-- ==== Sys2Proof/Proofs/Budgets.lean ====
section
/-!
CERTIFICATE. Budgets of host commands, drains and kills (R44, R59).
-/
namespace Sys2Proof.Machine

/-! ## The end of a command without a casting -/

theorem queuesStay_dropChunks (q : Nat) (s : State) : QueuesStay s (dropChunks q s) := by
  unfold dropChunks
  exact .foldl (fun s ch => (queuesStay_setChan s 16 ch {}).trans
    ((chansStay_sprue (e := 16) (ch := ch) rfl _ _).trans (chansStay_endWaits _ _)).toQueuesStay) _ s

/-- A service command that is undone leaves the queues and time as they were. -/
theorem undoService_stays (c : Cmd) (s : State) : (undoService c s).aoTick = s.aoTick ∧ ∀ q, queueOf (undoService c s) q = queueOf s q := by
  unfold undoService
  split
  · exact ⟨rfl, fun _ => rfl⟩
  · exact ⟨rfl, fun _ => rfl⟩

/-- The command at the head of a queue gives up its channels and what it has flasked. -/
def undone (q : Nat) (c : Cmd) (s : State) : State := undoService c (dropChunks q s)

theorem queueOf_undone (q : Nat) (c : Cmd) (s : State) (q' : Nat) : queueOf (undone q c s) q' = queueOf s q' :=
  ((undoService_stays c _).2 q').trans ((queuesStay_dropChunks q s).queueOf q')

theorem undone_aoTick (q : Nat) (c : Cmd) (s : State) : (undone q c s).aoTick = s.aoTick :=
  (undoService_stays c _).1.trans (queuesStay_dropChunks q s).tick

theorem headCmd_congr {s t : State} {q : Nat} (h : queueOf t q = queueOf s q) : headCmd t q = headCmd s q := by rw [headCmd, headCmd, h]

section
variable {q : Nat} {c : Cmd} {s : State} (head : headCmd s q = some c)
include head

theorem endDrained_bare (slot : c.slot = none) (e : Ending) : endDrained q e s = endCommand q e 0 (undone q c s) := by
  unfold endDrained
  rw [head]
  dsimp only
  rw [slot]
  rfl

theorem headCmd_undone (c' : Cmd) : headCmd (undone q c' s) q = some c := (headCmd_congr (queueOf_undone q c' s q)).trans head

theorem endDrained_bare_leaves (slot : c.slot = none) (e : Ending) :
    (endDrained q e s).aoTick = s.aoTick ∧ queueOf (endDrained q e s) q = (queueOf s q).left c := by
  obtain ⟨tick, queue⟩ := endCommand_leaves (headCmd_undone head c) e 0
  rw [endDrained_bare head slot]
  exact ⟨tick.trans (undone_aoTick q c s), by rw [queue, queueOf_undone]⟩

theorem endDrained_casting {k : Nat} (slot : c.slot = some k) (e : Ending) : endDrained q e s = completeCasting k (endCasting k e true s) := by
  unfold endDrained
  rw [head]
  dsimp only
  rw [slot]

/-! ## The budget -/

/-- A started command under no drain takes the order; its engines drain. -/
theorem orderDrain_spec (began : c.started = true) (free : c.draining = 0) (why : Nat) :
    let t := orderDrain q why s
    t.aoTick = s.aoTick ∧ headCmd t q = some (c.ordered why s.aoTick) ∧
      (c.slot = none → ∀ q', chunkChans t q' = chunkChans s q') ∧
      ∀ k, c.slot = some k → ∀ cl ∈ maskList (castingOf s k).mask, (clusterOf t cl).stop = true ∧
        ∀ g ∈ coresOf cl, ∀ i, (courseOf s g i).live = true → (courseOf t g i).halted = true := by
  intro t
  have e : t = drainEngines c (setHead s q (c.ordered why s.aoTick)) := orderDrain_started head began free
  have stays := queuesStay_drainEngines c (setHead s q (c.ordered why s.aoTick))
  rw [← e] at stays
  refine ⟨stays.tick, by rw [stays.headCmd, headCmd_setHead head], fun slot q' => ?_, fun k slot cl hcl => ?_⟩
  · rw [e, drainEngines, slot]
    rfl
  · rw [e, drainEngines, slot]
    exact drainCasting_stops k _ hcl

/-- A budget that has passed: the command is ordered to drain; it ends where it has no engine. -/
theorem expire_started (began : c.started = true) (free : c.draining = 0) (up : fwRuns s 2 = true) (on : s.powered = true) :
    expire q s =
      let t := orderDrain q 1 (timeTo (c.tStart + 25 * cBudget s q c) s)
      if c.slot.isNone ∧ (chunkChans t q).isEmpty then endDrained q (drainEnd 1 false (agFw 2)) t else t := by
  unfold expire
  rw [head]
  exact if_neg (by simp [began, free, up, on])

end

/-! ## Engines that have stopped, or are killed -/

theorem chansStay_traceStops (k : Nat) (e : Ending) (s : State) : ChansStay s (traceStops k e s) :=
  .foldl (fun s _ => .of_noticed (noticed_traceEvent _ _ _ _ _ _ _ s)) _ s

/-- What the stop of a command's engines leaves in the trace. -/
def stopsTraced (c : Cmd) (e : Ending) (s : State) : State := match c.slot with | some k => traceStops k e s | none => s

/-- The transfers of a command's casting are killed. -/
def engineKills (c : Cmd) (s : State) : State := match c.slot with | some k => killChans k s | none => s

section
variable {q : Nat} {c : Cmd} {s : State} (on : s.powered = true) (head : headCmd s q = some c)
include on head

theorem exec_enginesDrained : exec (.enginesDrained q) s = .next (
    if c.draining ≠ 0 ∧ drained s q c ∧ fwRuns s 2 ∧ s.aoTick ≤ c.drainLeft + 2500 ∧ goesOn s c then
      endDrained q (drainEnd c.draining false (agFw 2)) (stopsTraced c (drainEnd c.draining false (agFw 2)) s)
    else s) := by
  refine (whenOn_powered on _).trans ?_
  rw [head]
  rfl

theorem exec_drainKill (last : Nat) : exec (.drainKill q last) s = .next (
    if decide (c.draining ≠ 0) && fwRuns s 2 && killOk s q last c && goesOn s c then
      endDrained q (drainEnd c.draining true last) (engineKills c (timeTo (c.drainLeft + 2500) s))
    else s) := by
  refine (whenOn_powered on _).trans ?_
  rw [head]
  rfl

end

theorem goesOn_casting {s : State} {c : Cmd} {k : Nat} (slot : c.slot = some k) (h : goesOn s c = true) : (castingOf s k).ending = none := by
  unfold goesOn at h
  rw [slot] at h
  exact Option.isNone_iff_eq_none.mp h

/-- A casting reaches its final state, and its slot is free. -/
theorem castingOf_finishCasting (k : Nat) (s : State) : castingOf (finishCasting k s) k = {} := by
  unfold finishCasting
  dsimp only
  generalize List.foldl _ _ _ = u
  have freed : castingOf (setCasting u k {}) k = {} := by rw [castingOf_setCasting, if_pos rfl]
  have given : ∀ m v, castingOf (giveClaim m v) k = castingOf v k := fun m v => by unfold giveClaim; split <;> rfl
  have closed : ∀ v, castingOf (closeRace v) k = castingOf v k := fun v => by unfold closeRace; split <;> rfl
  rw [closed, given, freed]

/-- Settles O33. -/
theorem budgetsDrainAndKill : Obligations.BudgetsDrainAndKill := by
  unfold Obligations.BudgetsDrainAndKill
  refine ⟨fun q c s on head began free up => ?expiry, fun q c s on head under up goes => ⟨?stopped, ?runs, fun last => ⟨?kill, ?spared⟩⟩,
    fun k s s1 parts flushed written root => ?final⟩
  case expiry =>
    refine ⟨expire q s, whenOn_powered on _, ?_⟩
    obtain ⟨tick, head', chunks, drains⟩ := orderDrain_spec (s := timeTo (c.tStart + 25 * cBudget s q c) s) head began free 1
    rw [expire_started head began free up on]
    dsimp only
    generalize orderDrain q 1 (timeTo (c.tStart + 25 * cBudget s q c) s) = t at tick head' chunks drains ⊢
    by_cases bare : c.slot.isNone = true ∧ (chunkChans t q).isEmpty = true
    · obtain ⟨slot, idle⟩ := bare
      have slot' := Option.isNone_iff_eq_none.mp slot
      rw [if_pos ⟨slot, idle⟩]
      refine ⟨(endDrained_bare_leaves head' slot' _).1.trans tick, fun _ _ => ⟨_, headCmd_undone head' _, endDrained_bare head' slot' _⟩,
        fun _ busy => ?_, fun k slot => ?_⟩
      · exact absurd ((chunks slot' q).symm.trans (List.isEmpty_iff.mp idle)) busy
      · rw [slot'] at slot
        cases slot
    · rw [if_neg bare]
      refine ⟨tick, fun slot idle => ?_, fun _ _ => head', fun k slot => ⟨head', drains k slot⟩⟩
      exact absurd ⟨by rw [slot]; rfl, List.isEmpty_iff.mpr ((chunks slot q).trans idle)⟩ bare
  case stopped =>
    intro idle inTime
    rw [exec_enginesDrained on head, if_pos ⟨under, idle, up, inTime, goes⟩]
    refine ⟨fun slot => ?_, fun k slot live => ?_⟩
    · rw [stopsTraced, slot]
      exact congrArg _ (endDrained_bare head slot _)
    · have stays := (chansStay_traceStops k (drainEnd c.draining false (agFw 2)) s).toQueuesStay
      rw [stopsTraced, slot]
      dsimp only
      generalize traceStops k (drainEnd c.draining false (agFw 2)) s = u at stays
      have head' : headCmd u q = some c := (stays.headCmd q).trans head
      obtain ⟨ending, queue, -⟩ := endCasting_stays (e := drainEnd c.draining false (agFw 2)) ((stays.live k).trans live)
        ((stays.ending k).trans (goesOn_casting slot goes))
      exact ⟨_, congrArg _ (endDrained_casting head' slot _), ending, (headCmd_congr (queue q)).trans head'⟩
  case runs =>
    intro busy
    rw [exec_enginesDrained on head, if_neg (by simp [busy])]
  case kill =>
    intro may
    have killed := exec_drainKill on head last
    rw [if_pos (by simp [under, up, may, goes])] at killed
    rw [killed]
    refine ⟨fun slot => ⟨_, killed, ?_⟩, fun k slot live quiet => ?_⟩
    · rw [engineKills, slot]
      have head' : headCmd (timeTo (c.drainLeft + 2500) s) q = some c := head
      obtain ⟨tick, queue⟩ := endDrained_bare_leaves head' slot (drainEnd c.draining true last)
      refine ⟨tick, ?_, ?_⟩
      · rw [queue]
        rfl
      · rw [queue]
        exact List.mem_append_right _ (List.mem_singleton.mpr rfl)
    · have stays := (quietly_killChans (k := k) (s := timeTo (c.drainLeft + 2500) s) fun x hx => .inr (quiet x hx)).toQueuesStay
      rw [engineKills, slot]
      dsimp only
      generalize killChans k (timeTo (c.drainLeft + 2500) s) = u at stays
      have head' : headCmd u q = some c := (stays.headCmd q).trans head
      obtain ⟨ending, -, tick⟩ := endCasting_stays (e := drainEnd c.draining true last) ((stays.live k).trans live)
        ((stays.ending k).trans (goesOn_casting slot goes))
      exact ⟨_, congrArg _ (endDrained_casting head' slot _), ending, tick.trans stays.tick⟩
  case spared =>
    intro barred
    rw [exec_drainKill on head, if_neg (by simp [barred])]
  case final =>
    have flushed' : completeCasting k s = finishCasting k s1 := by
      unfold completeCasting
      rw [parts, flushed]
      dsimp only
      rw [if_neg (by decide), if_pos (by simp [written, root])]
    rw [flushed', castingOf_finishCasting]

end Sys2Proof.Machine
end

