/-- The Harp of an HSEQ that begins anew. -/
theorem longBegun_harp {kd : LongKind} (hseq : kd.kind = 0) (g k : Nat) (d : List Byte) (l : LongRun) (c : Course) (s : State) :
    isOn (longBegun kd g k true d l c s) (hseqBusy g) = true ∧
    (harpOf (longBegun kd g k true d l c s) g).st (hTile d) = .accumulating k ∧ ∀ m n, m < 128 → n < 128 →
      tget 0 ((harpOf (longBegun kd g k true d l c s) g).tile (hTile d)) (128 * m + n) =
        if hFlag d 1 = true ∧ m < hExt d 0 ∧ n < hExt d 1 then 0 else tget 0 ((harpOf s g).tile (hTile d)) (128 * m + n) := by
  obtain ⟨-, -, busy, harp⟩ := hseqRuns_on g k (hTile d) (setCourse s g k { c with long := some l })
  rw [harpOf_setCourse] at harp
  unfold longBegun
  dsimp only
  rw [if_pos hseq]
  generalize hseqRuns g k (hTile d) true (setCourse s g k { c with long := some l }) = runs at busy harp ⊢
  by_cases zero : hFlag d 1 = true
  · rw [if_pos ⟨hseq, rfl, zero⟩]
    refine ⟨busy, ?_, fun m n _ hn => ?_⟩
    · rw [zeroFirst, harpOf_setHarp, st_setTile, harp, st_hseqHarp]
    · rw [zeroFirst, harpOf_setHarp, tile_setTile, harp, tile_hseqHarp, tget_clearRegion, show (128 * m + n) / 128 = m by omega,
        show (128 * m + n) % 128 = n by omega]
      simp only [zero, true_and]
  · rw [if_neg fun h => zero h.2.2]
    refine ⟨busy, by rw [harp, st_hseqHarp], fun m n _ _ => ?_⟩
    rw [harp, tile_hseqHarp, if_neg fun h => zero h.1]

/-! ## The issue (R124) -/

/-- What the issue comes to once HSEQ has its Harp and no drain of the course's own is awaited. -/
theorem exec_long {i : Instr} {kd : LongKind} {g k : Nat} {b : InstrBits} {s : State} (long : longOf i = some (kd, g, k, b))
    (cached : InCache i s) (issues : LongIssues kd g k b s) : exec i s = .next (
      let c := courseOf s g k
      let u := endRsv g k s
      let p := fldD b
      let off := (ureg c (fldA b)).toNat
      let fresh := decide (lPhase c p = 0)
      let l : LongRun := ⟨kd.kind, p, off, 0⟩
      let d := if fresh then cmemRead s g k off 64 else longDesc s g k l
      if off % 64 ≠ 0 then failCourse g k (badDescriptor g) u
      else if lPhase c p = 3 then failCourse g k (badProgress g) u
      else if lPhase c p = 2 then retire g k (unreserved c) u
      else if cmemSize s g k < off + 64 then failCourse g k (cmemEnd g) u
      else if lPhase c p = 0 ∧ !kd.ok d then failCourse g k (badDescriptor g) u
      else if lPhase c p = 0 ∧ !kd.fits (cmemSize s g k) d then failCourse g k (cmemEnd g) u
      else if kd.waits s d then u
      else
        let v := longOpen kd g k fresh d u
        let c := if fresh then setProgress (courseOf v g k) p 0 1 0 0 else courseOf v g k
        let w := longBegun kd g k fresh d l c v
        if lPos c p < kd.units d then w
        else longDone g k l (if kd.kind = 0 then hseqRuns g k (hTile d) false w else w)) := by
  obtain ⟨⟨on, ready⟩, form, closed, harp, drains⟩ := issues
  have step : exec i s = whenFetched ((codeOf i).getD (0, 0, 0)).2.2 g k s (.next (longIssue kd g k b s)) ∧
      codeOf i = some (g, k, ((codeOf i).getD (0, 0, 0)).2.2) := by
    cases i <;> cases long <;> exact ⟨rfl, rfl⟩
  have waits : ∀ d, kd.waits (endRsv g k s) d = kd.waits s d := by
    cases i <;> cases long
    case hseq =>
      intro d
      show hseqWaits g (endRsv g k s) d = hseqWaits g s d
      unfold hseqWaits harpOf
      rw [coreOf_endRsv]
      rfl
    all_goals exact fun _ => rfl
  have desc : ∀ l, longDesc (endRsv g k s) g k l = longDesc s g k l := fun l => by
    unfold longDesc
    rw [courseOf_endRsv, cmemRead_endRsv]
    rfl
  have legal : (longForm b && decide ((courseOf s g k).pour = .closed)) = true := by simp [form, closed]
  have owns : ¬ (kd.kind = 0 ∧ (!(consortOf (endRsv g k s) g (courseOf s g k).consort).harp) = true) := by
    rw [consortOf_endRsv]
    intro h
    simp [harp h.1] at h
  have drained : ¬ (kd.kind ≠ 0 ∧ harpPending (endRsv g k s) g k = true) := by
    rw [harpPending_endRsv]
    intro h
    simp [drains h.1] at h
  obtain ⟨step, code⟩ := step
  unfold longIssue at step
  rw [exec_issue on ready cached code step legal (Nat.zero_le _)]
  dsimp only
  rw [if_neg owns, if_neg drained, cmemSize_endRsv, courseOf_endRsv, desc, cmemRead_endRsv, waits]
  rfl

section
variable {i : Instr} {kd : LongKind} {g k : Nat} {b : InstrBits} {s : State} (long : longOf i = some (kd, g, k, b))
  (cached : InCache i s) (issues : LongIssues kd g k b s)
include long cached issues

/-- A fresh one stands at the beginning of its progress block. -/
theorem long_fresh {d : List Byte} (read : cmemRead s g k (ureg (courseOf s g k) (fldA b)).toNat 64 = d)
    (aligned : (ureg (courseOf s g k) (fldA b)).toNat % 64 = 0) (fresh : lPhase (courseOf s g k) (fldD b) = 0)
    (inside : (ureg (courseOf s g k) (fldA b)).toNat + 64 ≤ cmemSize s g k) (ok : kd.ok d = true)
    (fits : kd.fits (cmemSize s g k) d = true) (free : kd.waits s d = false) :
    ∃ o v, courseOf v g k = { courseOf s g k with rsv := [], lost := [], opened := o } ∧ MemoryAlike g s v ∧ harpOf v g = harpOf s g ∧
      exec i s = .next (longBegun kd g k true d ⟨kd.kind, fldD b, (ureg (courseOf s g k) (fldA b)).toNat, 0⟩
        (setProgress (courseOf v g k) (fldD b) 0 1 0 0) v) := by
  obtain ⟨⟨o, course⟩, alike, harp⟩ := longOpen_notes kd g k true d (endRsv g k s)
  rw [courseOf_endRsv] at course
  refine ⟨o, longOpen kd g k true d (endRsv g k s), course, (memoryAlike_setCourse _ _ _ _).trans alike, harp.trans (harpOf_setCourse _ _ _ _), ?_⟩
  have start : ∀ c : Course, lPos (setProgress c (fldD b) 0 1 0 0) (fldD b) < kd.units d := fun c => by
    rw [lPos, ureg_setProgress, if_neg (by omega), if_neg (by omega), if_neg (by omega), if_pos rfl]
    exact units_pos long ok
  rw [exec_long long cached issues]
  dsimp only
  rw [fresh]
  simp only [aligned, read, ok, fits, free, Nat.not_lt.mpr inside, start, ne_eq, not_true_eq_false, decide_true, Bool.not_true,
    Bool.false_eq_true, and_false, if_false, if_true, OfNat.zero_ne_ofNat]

=-=-=-=-=

> [ABOUT THIS TASK]
Your answer should be the lines of the listing above between the line holding "intro barred" and the line holding "st_setTile, harp, st_hseqHarp]", inclusive, restated word for word and alone.

> [SOLUTION TO THE EXERCISE]
    intro barred
    rw [exec_drainKill on head, if_neg (by simp [barred])]
  case final =>
    have flushed' : completeCasting k s = finishCasting k s1 := by
      unfold completeCasting
      rw [parts, flushed]
      dsimp only
      rw [if_neg (by decide), if_pos (by simp [written, root])]
    rw [flushed', castingOf_finishCasting]

end Sys2Proof.Machine
end

/-- The Harp of an HSEQ that begins anew. -/
theorem longBegun_harp {kd : LongKind} (hseq : kd.kind = 0) (g k : Nat) (d : List Byte) (l : LongRun) (c : Course) (s : State) :
    isOn (longBegun kd g k true d l c s) (hseqBusy g) = true ∧
    (harpOf (longBegun kd g k true d l c s) g).st (hTile d) = .accumulating k ∧ ∀ m n, m < 128 → n < 128 →
      tget 0 ((harpOf (longBegun kd g k true d l c s) g).tile (hTile d)) (128 * m + n) =
        if hFlag d 1 = true ∧ m < hExt d 0 ∧ n < hExt d 1 then 0 else tget 0 ((harpOf s g).tile (hTile d)) (128 * m + n) := by
  obtain ⟨-, -, busy, harp⟩ := hseqRuns_on g k (hTile d) (setCourse s g k { c with long := some l })
  rw [harpOf_setCourse] at harp
  unfold longBegun
  dsimp only
  rw [if_pos hseq]
  generalize hseqRuns g k (hTile d) true (setCourse s g k { c with long := some l }) = runs at busy harp ⊢
  by_cases zero : hFlag d 1 = true
  · rw [if_pos ⟨hseq, rfl, zero⟩]
    refine ⟨busy, ?_, fun m n _ hn => ?_⟩
    · rw [zeroFirst, harpOf_setHarp, st_setTile, harp, st_hseqHarp]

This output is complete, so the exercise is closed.